Previous studies have suggested that the presence of another individual can reduce stress responses in fish when dealing with environmental stressors, hypothesising that this is due to the increased calmness provided by social interactions23, 48. This phenomenon is commonly referred to as social buffering, which can provide individuals with the ability to cope more effectively with stressful conditions20, 23. By reducing stress levels, social buffering may help fish maintain normal behaviour and improve their overall well-being38. Conspecifics have been shown to buffer the stress response and decrease cortisol levels in several fish species24, 49, 50, highlighting the importance of social context in stress regulation. The availability of conspecifics may provide a sense of safety and security, leading to lower stress hormone release.

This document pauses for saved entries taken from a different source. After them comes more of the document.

-- ==== Sys2Proof/Machine/Sweep.lean ====
section
/-! DEFINITION. The sweep's computation on its snapshot (R60 to R72), its issue and completion (R73 to
R75, R58), and the events of the round: TICK, ROUND_TIMER_EXPIRY, ISSUE_STAGE, FAST_SHED_PASS_END and
HEADROOM_TURNS_STALE. -/

namespace Sys2Proof.Machine

/-- One entry of the grant order list: an eligible pad with what the passes read of it. -/
structure Entry where
  pad     : PadId
  group   : GroupId
  cls     : Nat
  rank    : Nat
  caps    : Capability
  ramped  : Nat
  need    : Nat
  urgency : Nat
  deriving DecidableEq, Repr

/-- The demand ceiling d (R62); none where the snapshot holds no capability record or no report. -/
def demand (r : PadRec) (q : PadSnap) : Option Nat :=
  match q.caps, q.accept with
  | some c, some a =>
    let d := min r.ceiling (min c.vmax a)
    some (match q.limit with
      | some x => min d x
      | none => d)
  | _, _ => none

/-- The ramp cap c (R63). -/
def rampCap (d vmin sent ramp : Nat) : Nat :=
  if 0 < sent then min d (sent + ramp) else min d (max vmin ramp)

/-- The least whole number `q` for which `q * t` is at least `x` (R65). -/
def ceilDiv (x t : Nat) : Nat := (x + t - 1) / t

/-- The need n (R65). -/
def needOf (q : PadSnap) (now : Ticks) (d : Nat) : Nat :=
  match q.deadline with
  | none => 0
  | some dl =>
    if q.remaining = 0 then 0
    else if timeLeft dl now = 0 then d
    else min d (ceilDiv (360 * q.remaining) (timeLeft dl now))

/-- The urgency u (R66). -/
def urgencyOf (n d : Nat) : Nat := 256 * n / d

/-- The rank of pad number `i` (R68). -/
def rankOf (head tail offset i : Nat) : Nat :=
  let m := 64 - head - tail
  if i < head then i
  else if i < head + m then head + (i - head + (m - offset % m)) % m
  else i

/-- A pad's entry, when it is eligible (R61). -/
def entryOf (x : Snapshot) (offset : Nat) (p : PadId) : Option Entry :=
  let q := x.pads[p]
  let r := x.bank.padRec p
  let site := siteView x.bank.site
  match q.caps, demand r q with
  | some c, some d =>
    if q.state.served ∧ q.inScope ∧ (x.bank.feederRec r.group).enabled
        ∧ (q.deadline.isSome ∨ r.opportunity) ∧ c.effMin ≤ d then
      let n := needOf q x.now d
      some
        { pad := p, group := r.group, cls := r.cls
          rank := rankOf site.head site.tail offset p.val
          caps := c, ramped := rampCap d c.vmin q.sent (x.bank.feederRec r.group).ramp
          need := n, urgency := urgencyOf n d }
    else none
  | _, _ => none

/-- The order of the list: class ascending, urgency descending, rank ascending (R67). -/
def Entry.precedes (a b : Entry) : Bool :=
  decide (a.cls < b.cls)
    || (a.cls == b.cls
      && (decide (b.urgency < a.urgency) || (a.urgency == b.urgency && decide (a.rank ≤ b.rank))))

/-- The grant order list (R67). -/
def orderList (x : Snapshot) (offset : Nat) : List Entry :=
  sortBy Entry.precedes (allPads.filterMap (entryOf x offset))

/-- The working capacities: what remains of each group and of the site (R60). -/
structure Pool where
  group : Vector Nat 8
  site  : Nat
  deriving DecidableEq, Repr

/-- The working capacities a sweep starts with (R60). -/
def poolOf (x : Snapshot) : Pool where
  group := tabulate 8 fun g =>
    x.capacity[g] - padSum fun p => if (x.bank.padRec p).group = g then x.pads[p].reservation else 0
  site := (siteView x.bank.site).limit - padSum fun p => x.pads[p].reservation

/-- What may be taken for a pad of a group: the least of the group's and the site's remainder. -/
def Pool.avail (w : Pool) (g : GroupId) : Nat := min w.group[g] w.site

/-- An amount is subtracted from the group's and the site's remainder. -/
def Pool.take (w : Pool) (g : GroupId) (n : Nat) : Pool where
  group := w.group.set g (w.group[g] - n)
  site := w.site - n

/-- The working grant pass 1 gives an entry (R69). -/
def firstGrant (round : Capability → Nat → Nat) (w : Pool) (e : Entry) : Nat :=
  let want := if e.need = 0 then 0 else min (max e.need e.caps.vmin) e.ramped
  let avail := w.avail e.group
  let take := if want ≤ avail then want else if e.caps.vmin ≤ avail then avail else 0
  round e.caps take

/-- Pass 1 (R69). -/
def passOne (round : Capability → Nat → Nat) : Pool → List Entry → List (Entry × Nat) × Pool
  | w, [] => ([], w)
  | w, e :: es =>
    let g := firstGrant round w e
    let x := passOne round (w.take e.group g) es
    ((e, g) :: x.1, x.2)

/-- The working grant pass 2 leaves an entry that stood at `g` (R70, R72). -/
def secondGrant (round : Capability → Nat → Nat) (w : Pool) (e : Entry) (g : Nat) : Nat :=
  let extra := min (e.ramped - g) (w.avail e.group)
  if g = 0 ∧ extra < e.caps.vmin then 0 else max g (round e.caps (g + extra))

/-- Pass 2 (R70): the new grants, in list order. -/
def passTwo (round : Capability → Nat → Nat) : Pool → List (Entry × Nat) → List (PadId × Nat)
  | _, [] => []
  | w, (e, g) :: es =>
    let g' := secondGrant round w e g
    (e.pad, g') :: passTwo round (w.take e.group (g' - g)) es

/-- The new grants of a sweep, in list order (R69 to R72). -/
def sweepGrants (x : Snapshot) (offset : Nat) : List (PadId × Nat) :=
  let round := roundGrant x.resolution (siteView x.bank.site).step
  let one := passOne round (poolOf x) (orderList x offset)
  passTwo round one.2 one.1

/-- A pad's new grant: its result from pass 2 when it is on the list, and 0 otherwise (R73). -/
def newGrant (grants : List (PadId × Nat)) (p : PadId) : Nat := (grants.lookup p).getD 0

/-- What issue does to a pad of the issue set whose new grant is not below its sent setpoint (R74), and
to the state of every pad of the issue set (R75). -/
def Pad.issue (g : Nat) (q : Pad) : Pad :=
  ({ q with grant := g }).setState (if 0 < g then .charging else .waiting)

/-- The need and urgency that issue writes (R66, R75). -/
def Pad.writeNeed (list : List Entry) (p : PadId) (q : Pad) : Pad :=
  match list.find? fun e => e.pad == p with
  | some e => { q with need := e.need, urgency := e.urgency }
  | none => { q with need := 0, urgency := 0 }

/-- The issue stage on the pads (R73 to R75), without the increase release. -/
def issuePads (x : Snapshot) (s : State) : State :=
  let list := orderList x s.alloc.rotation
  let grants := sweepGrants x s.alloc.rotation
  let s1 := decreaseMany (fun p =>
    if s.pads[p].stayed ∧ newGrant grants p < s.pads[p].sent then some (newGrant grants p) else none) s
  s1.mapPads fun p q =>
    (if s.pads[p].stayed then q.issue (newGrant grants p) else q).writeNeed list p

/-- The rotation offset after a completed sweep (R58). -/
def nextRotation (site : SiteRec) (offset : Nat) : Nat :=
  if 64 - site.head - site.tail = 0 then 0 else (offset + 1) % (64 - site.head - site.tail)

/-- A sweep completes (R58). -/
def completeSweep (x : Snapshot) (s : State) : State :=
  s.withAlloc
    { s.alloc with
      kept := (orderList x s.alloc.rotation).map Entry.pad
      rotation := nextRotation (siteView x.bank.site) s.alloc.rotation
      rounds := s.alloc.rounds + 1
      sweep := none }

/-- The issue stage, the completion and the steps at the sweep's end (R73 to R75, R79, R58, R86). -/
def issueStage (s : State) : State :=
  match s.alloc.sweep with
  | none => s
  | some x => sweepEnd (completeSweep x (increaseRelease (issuePads x s)))

/-- A sweep start that waited for a fast-shed pass is taken when no further pass has started (R84). -/
def startWaiting (s : State) : State :=
  if s.alloc.sweepWaiting ∧ s.alloc.fastShed ≠ .running then startSweep s else s

/-- The end of a fast-shed pass that was not abandoned (R84). -/
def passEnd (s : State) : State :=
  if s.alloc.fastShed = .running then
    startWaiting (if s.tables.commit = .pending then activate true s else checkAtPassEnd s)
  else s

/-- The expiry of the round timer (R57): it is restarted, and a sweep starts, or its start waits for a
running fast-shed pass. Nothing happens unless the timer has come to 0 in RUNNING with no sweep in
progress. -/
def timerExpiry (s : State) : State :=
  if s.mode.engine = .running ∧ s.time.timer = some 0 ∧ s.alloc.sweep.isNone then
    let s1 := startTimer s
    if s1.alloc.fastShed = .running then s1.withAlloc { s1.alloc with sweepWaiting := true }
    else startSweep s1
  else s

/-- The age of a group at a tick (R95). -/
def Group.tick (x : Group) : Group :=
  if x.hstate = .none then x else { x with age := satInc 65535 x.age }

/-- A tick of 100 ms (R1, R95). -/
def tick (s : State) : State :=
  (s.mapGroups fun _ x => x.tick).withTime
    { running := s.time.running + 1, timer := s.time.timer.map fun n => n - 1 }

/-- A FRESH group whose age is past 10 times the headroom hold time turns STALE (R95). -/
def turnStale (g : GroupId) (s : State) : State :=
  if s.groups[g].hstate = .fresh ∧ 10 * s.site.holdTime < s.groups[g].age then
    recompute g (raise .headroomStale (s.updGroup g fun x => { x with hstate := .stale }))
  else s

/-! ## The meanings -/

/-- TICK (R1). -/
def execTick (s : State) : Host.Outcome State Fault Refusal := finish (tick s)

/-- ROUND_TIMER_EXPIRY (R57). -/
def execRoundTimerExpiry (s : State) : Host.Outcome State Fault Refusal := finish (timerExpiry s)

/-- HEADROOM_TURNS_STALE (R95). -/
def execHeadroomTurnsStale (g : GroupId) (s : State) : Host.Outcome State Fault Refusal :=
  finish (turnStale g s)

/-- ISSUE_STAGE (R73); nothing happens while no sweep is in progress. -/
def execIssueStage (s : State) : Host.Outcome State Fault Refusal := finish (issueStage s)

/-- FAST_SHED_PASS_END (R84); nothing happens while no pass is RUNNING. -/
def execFastShedPassEnd (s : State) : Host.Outcome State Fault Refusal := finish (passEnd s)

/-- POWER_ON (R180): every block returns to its power-on state, and each input's taken level is the
level on its line (R198). -/
def powerOn (s : State) : State := State.afterPowerOn s.signals.level s.freeCount s.pending

/-- POWER_ON (R180). -/
def execPowerOn (s : State) : Host.Outcome State Fault Refusal := finish (powerOn s)

/-- RESET_INPUT (R180): the same state as power-on. -/
def execResetInput (s : State) : Host.Outcome State Fault Refusal := finish (powerOn s)

end Sys2Proof.Machine
end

Furthermore, it has been shown that social isolation and lack of social support can negatively affect animals’ coping abilities and stress levels50, 51. For example, studies on social buffering in various species have indicated that being in the presence of conspecifics can reduce the physiological and behavioural responses to stress by releasing oxytocin52, 53. In the context of fish, research has suggested that conspecific social support can improve their ability to cope with stressors such as low oxygen levels and high water temperatures17, 51. While social buffering has traditionally been thought to reduce stress responses in fish, our data suggest that it may also activate other physiological responses to reduce stress. In fact, in the presence of conspecifics, social buffering may reduce stress by activating the gene expression of antioxidant enzymes, which can help mitigate the adverse effects of ROS production and reduce cellular damage. Therefore, it is essential to consider other physiological responses, such as antioxidant responses, that are directly involved in stress reduction. Integrating all these parameters can provide a much more accurate picture of the stress condition, detailing what is happening at the molecular, cellular and systemic levels.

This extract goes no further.